In Shaw’s view, too, the fundamental nature of the relationship between gig worker and principal has not changed. However, companies have sought to meet their workers in the middle by offering access to programs such as health care.
“But one of the things, strategically, that these companies have to think about is: How do you describe things? You don’t call those employee benefits. You call it ‘access to health care,’” she said. “You have to be really careful that you’re not using terminology that is indicative of an employment relationship.”
For now, Shaw said she believes that the larger gig businesses have effectively struck that balance.
What Employers Should Do
However, the interplay between AB 5 and Prop. 22 is complex, and the latter may have created a false sense of security.
“Most of the folks that think they can create an independent contractor probably aren’t going to fall under the exceptions that exist in Prop. 22,” Beachboard said.
For the majority of employers, there is a concerning amount of exposure and liability risk.
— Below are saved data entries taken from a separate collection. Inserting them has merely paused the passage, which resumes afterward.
/-- A loaded conference after the work (R114). -/
theorem State.asRead.members {c : Nat} {x v : Conference} (hx : u.conference c = some x)
    (hv : v.unbased = (u.loadedConference x).unbased) : v.members.length ≤ 16 ∧ (v.members.map Member.id).Nodup ∧
    (∀ m ∈ v.members, m.join = .fixed ∧ (∃ n ∈ x.members, n.id = m.id ∧ n.priority = m.priority) ∧
      (∀ k, m.id = .station k → m.absent = true ∧ ∃ z, u.station k = some z ∧ z.kind ≠ .camera ∧ z.kind ≠ .mic ∧
        (z.kind = .inEar → m.listen = true ∧ m.talk = false))) ∧
    (x.members.length ≤ 16 → ∀ n ∈ x.members,
      (∀ k, n.id = .station k → ∃ z, u.station k = some z ∧ z.kind ≠ .camera ∧ z.kind ≠ .mic) →
      ∃ m ∈ v.members, m.id = n.id) := by
  obtain ⟨-, -, -, -, members⟩ := h.loadedConference hx hv
  obtain ⟨-, -, fixed⟩ := h.member hx
  rw [members]
  refine ⟨u.loadedMembers_length _, u.loadedMembers_nodup _, fun m hm => ?_, fun room n hn fit =>
    State.loadedMembers_complete room hn ((u.fitMember_iff n).2 fit)⟩
  obtain ⟨n, hn, fit, rfl⟩ := State.mem_loadedMembers hm
  refine ⟨fixed n hn, ⟨n, hn, rfl, rfl⟩, fun k hk => ?_⟩
  have hk : n.id = .station k := hk
  obtain ⟨z, hz, camera, mic⟩ := (u.fitMember_iff n).1 fit k hk
  have kind : u.kindOf n.id = some z.kind := by
    rw [hk]
    exact congrArg (Option.map Station.kind) hz
  refine ⟨?_, z, hz, camera, mic, fun ear => ?_⟩
  · exact (congrArg u.absentNow hk).trans (h.absentNow k)
  · simp only [kind, ear, decide_true, Bool.true_or, Bool.not_true, Bool.false_and, and_self]

/-- The owners' work, the decided deliveries and the engine's first candidates leave the plan that an image gave (R172). -/
theorem State.asRead.planLoaded (sound : u.badCodes = []) {windows : Table Window}
    (evaluated : ∀ k, 1 ≤ k → k ≤ 16 → windows.get k = (u.window k).map (·.loaded u.clock)) {v w : State}
    {service : Service} {load : LoadPhase} (hv : { u.worked windows with service := service, load := load } = v)
    (hw : v.decided w) : w.engineLooks.planLoaded u u.clock := by
  obtain ⟨⟨only, carriers, cores⟩, conferences⟩ := hw
  have clean : w.looksClean := by
    refine ⟨?_, ?_, ?_⟩
    · rw [only.sameMachine.badCodes, ← hv]
      exact sound
    · rw [only.checkQueue, ← hv]
      exact h.idle.2
    · rw [carriers, ← hv]
      exact Table.wf_map h.carriersTable _
  have looks := State.looking.engineLooks clean
  generalize w.engineLooks = t at looks
  have after := looks.only
  have tStations : ∀ k, (t.station k).map Station.core = (v.station k).map Station.core := fun k => by
    rw [← cores k]
    unfold OnlyChecks at after
    rw [after]
    rfl
  have tConferences : ∀ c, (t.conference c).map Conference.unbased = (v.conference c).map Conference.unbased := fun c => by
    rw [← conferences c]
    unfold OnlyChecks at after
    rw [after]
    rfl
  have rest : t.windows = windows ∧ t.galleries = v.galleries ∧ t.operators = u.operators ∧ t.settings = u.settings ∧
      t.freezeHolder = none := by
    unfold OnlyChecks at after
    unfold Only at only
    rw [after, only, ← hv]
    exact ⟨rfl, rfl, rfl, rfl, h.holder⟩
  obtain ⟨tWindows, tGalleries, operators, settings, holder⟩ := rest
  refine ⟨fun k h1 h16 => ?_, fun c y hy => ?_, fun k x hx => ?_, fun g x hx => ?_, fun c x hx => ?_, operators, settings, holder⟩
  · rw [State.window, tWindows, evaluated k h1 h16]
  · have held : w.carrier c = some (u.loadedCarrier y) := by
      rw [State.carrier, carriers, ← hv]
      exact (Table.get_map _ _ _).trans (congrArg (Option.map _) hy)
    obtain ⟨z, hz, frequency, cls, window, bound, intent, state⟩ := h.loadedCarrier looks hy held
    have intents := u.loadedCarrier_intent (y := y)
    exact ⟨z, hz, frequency, cls, window, bound, fun hi => intent.trans (intents.1 hi),
      fun n role hi hn => intent.trans (intents.2 n role hi hn), state⟩
  · have held : v.station k = some (u.loadedStation k x) := by
      rw [← hv]
      exact (Table.get_map _ _ _).trans (congrArg (Option.map _) hx)
    have core := tStations k
    rw [held] at core
    obtain ⟨z, hz, same⟩ := Option.map_eq_some_iff.1 core
    obtain ⟨stands, falls⟩ := State.loadedStation_core hx
    refine ⟨z, hz, fun hp => ?_, fun ⟨b, hb, hp⟩ => ?_⟩
    · rw [same, stands hp]
    · rw [same, falls ⟨b, hb, fun ⟨y, hy, back, kinds⟩ => hp y hy back kinds⟩]
  · rw [State.gallery, tGalleries, ← hv]
    exact (Table.get_map _ _ _).trans (congrArg (Option.map _) hx)
  · have held : v.conference c = some (u.loadedConference x) := by
      rw [← hv]
      exact (Table.get_map _ _ _).trans (congrArg (Option.map _) hx)
    have same := tConferences c
    rw [held] at same
    obtain ⟨z, hz, same⟩ := Option.map_eq_some_iff.1 same
    obtain ⟨label, talkers, waiting, routing, -⟩ := h.loadedConference hx same
    obtain ⟨few, distinct, each, complete⟩ := h.members hx same
    exact ⟨z, hz, label, talkers, waiting, routing, few, distinct, each, complete⟩

end

end Sys2Proof.Machine
end

section
/-! The end of a load (R172, R173, R177): what it leaves beside the plan, and the plan that a failed load leaves empty. -/

namespace Sys2Proof.Machine

/-! ## What the work after a load leaves -/

/-- Nothing but the records, the checks, the Directive Queue, the final deliveries, the service and the load phase differs. -/
def State.afterLoad (u t : State) : Prop :=
  t = { u with
    service := t.service
    load := t.load
    windows := t.windows
    carriers := t.carriers
    checkQueue := t.checkQueue
    engine := t.engine
    stations := t.stations
    galleries := t.galleries
    conferences := t.conferences
    queue := t.queue
    finals := t.finals }

/-- The plan tables hold nothing. -/
structure State.planless (t : State) : Prop where
  windows : t.windows.slots = []
  carriers : t.carriers.slots = []
  stations : t.stations.slots = []
  galleries : t.galleries.slots = []
  conferences : t.conferences.slots = []

theorem Table.modify_slotless {α : Type} {t : Table α} (h : t.slots = []) (k : Nat) (f : α → α) : (t.modify k f).slots = [] := by
  obtain ⟨l⟩ := t
  obtain rfl : l = [] := h
  rfl

theorem Decides.planless : Decides State.planless where
  station k _ _ h := ⟨h.windows, h.carriers, Table.modify_slotless h.stations k _, h.galleries, h.conferences⟩
  conference k _ h := ⟨h.windows, h.carriers, h.stations, h.galleries, Table.modify_slotless h.conferences k _⟩
  withQueue h := ⟨h.windows, h.carriers, h.stations, h.galleries, h.conferences⟩
  withFinals h := ⟨h.windows, h.carriers, h.stations, h.galleries, h.conferences⟩

theorem Checks.planless : Checks State.planless where
  modCarrier h := ⟨h.windows, Table.modify_slotless h.carriers _ _, h.stations, h.galleries, h.conferences⟩
  withChecks _ h := ⟨h.windows, h.carriers, h.stations, h.galleries, h.conferences⟩

theorem State.emptyPlan_planless {u : State} (h : u.emptyPlan = u) : u.planless := by
  rw [← h]
  exact ⟨rfl, rfl, rfl, rfl, rfl⟩

/-- A state that the deciding of deliveries leads to. -/
def State.leadsTo (v w : State) : Prop := ∀ P : State → Prop, Decides P → P v → P w

theorem State.leadsTo.decided {v w : State} (h : v.leadsTo w) : v.decided w := h _ (Decides.decided v) (State.decided.refl v)

section
variable {u : State} (h : u.asRead) (sound : u.badCodes = []) {service : Service} {load : LoadPhase} {w : State}
  (hw : State.leadsTo { u.ownersWork with service := service, load := load } w)
include hw

theorem State.worked_planless (empty : u.emptyPlan = u) : w.engineLooks.planless := by
  have start : State.planless { u.ownersWork with service := service, load := load } := by
    rw [State.emptyPlan_ownersWork empty]
    have held := State.emptyPlan_planless empty
    exact ⟨held.windows, held.carriers, held.stations, held.galleries, held.conferences⟩
  exact Checks.planless.engineLooks (hw _ Decides.planless start)

include h
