-- ==== Sys2Proof/Machine/Flags.lean ====
section
/-! DEFINITION. The status outputs (10_state.md R34) and the register encodings (R24, R30, R31, R37). The core has no condition
codes. -/

namespace Sys2Proof.Machine

/-- `any_active` of a channel array of which the first `nch` are configured (R34, R115). -/
def anyActiveOf (nch : Nat) (chs : List Channel) : Bool := (chs.take nch).any fun c => c.state != .idle

/-- The status output `any_active` (R34). -/
def State.anyActive (s : State) : Bool := anyActiveOf s.nch s.ch

/-- The status output `busy` (R34). -/
def State.busy (s : State) : Bool := s.txState == .busy

/-- The status output `active` (R34, R163). -/
def State.active (s : State) : Bool := s.anyActive || s.busy

/-- The strobe `tx_start` of the last step (R40). -/
def State.txStart (s : State) : Bool := s.out.started.isSome

/-- The constant output `sym_len` (R52). -/
def State.symLen (s : State) : Nat := s.params.streamLen

/-- The 2-bit code of a channel state (R24, R37). -/
def ChState.code : ChState → BitVec 2
  | .idle => 0b00#2
  | .triggered => 0b01#2
  | .active => 0b10#2

/-- The 1-bit code of the sequencer state (R31, R37). -/
def TxState.code : TxState → BitVec 1
  | .idle => 0#1
  | .busy => 1#1

/-- The two's-complement register that holds a rolling counter (R30, R37). -/
def counterCode (p : Params) (c : Int) : BitVec p.ctrW := BitVec.ofInt p.ctrW c

end Sys2Proof.Machine
end

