-- ==== Sys2Proof/Machine/Ops.lean ====
section
/-! DEFINITION. The named operations over the stream buffer, the registers and the ports. -/

namespace Sys2Proof.Machine

/-- The value listed at an index of the buffer, if it holds one. -/
def streamGet (m : Memory) (k : Nat) : Option Symbol :=
  match m with
  | [] => none
  | (k', y) :: rest => if k = k' then some y else streamGet rest k

/-- `StreamWrite(k, d, p)`: both fields of the entry at once (20_memory.md R53). It keeps the canonical form. -/
def streamPut (m : Memory) (k : Nat) (y : Symbol) : Memory :=
  match m with
  | [] => [(k, y)]
  | (k', y') :: rest =>
    if k < k' then (k, y) :: (k', y') :: rest
    else if k = k' then (k, y) :: rest
    else (k', y') :: streamPut rest k y

/-- `StreamRead(k)` (R52): outside the buffer and for an entry without a value it is refused by name (U3, U16). A read
changes nothing. -/
def streamRead (s : State) (k : Nat) : Except Refusal Symbol :=
  if k < s.params.streamLen then
    match streamGet s.stream k with
    | some y => .ok y
    | none => .error .streamUnwritten
  else .error .streamIndexOutside

/-- Writes the channel registers (R24, R25). -/
def State.setChannels (chs : List Channel) (s : State) : State := { s with ch := chs }

/-- Writes `nch` and the channel registers (R21 to R25). -/
def State.setConfig (n : Nat) (chs : List Channel) (s : State) : State := { s with nch := n, ch := chs }

/-- Writes `cmd[j].ctr` (R29). -/
def State.setCounter (j : Nat) (c : Int) (s : State) : State := { s with ctr := s.ctr.set j c }

/-- Writes the stream buffer (R33). -/
def State.setStream (m : Memory) (s : State) : State := { s with stream := m }

/-- Writes `tx_state` (R31). -/
def State.setTxState (t : TxState) (s : State) : State := { s with txState := t }

/-- `SetOutputLevel` (R32). -/
def State.setOutLevel (b : Bool) (s : State) : State := { s with outLevel := b }

/-- `BeginTransmit()`: the strobe `tx_start` of this step, and the transmitter's `tx_pending` becomes true
(R41, 42_transmission_sequencer.md R145, R149). -/
def State.beginTransmit (j : Nat) (s : State) : State :=
  { s with txPending := true, out := { s.out with started := some j } }

/-- Writes the result ports. -/
def State.setOut (o : Outputs) (s : State) : State := { s with out := o }

/-- Taking the one asynchronous event of the core, the transmitter's completion (60_exceptions.md R167, R170): it saves nothing
and vectors nowhere. "Its whole effect is the two writes" of `tx_state` and `out_level`, one atomic group (R64, R155). There
is no return from it (R171). -/
def State.takeCompletion (s : State) : State := (s.setTxState .idle).setOutLevel false

/-- RESET (70_reset_and_hazards.md R190): every register of the core at its reset value, no result and no strobe. The buffer then holds
no value until the next ENC (R33; log 5). The transmitter's flag is not the core's and stays (R193; log 9). -/
def State.resetCore (s : State) : State :=
  { s with
    nch := 0
    ch := List.replicate s.params.nMax Channel.blank
    ctr := List.replicate s.params.nMax (-1)
    txState := .idle
    outLevel := false
    stream := []
    out := {} }

end Sys2Proof.Machine
end

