-- ==== Sys2Proof/Machine/Step.lean ====
section
/-! DEFINITION. The step of the machine, and where the host's word is placed for it. -/

namespace Sys2Proof.Machine

/-- One step of the core: the sample the environment presents is taken and its operations run (R86, R168). -/
def step (s : State) : Host.Outcome State Fault Refusal := machineStep s

/-- `s` with a table word as the event word of the next sample: the very next step runs it (log 3). The table gives the
event word 4 bits, so `nbits` adds nothing. -/
def State.withFetchWord (s : State) (_nbits w : Nat) : State := s.pushWord w

end Sys2Proof.Machine
end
Because larger employers have the resources to avoid misclassification pitfalls, it is the smaller and midsize companies that are most at risk. “They may just not realize that AB 5 exists, that it changed the standards,” he said.
To ensure compliance with the more stringent criteria under AB 5, employers need to craft a contract that reflects the requirements of the ABC test. “It comes down to being very precise,” Shaw said.
She noted that many of the companies that employ gig workers “don’t like rules. They don’t like handbooks. They don’t like policies. But you’ve got to have them. You’ve got to spell this stuff out.”
In California, any ambiguity will always be interpreted against the employer. And the consequences of misclassification are severe. Should an employer misclassify a worker unknowingly, they would be expected to pay any owed taxes. Willful misclassification in California can result in a $25,000 penalty and jail time.
“I think HR people need to understand that there is a rubric for how you make [someone] a true independent contractor, and you’ve got to meet the right test,” whether that is AB 5, the ABC test, or the old Borello test, Shaw said.
The most common situation Beachboard encounters is when employers “retain somebody as an independent contractor, who in their head starts to think they’re an employee, and when the relationship ends, they go and file for unemployment.” When the state sees this discrepancy, they may decide to conduct an audit of the employer. To prevent such a scenario, employers need to create defensible contracts and ensure that they are not blurring the lines between employee and contractor in their day-to-day business practices.
Future of Gig Work in California
The debate over gig work in California has settled somewhat since the passage of Prop. 22.
“There were a lot of folks who were upset” about the ABC test, Beachboard said. But the people who were angriest were the ones who then benefited from Prop. 22. For those few but powerful players, “the squeaky wheels have been addressed,” Beachboard said.
Because the ABC test has yet to be challenged, companies not covered by Prop. 22 may protest at some point in the future. If, for example, it becomes easier to create contractors at the federal level, such a trend may rankle California businesses struggling to comply with the state’s ABC test. In Beachboard’s opinion, “the best approach would be to have a third category” called dependent contractors, which would “meet the needs of everybody,” theoretically.
In any case, the situation is unlikely to remain stable for long. “I just feel like there’s all these market forces that are coming together,” Shaw said.
And there may be another catalyst in the form of the artificial intelligence revolution. “Everyone’s talking about how [AI affects] services, jobs, duties,” Beachboard said. “Perhaps AI is going to be the COVID-like driver of us reanalyzing what it is to work for an organization,” reviving the debate on gig work and classification.
Rachel Zheliabovskii is a specialist, B2C Content, at SHRM.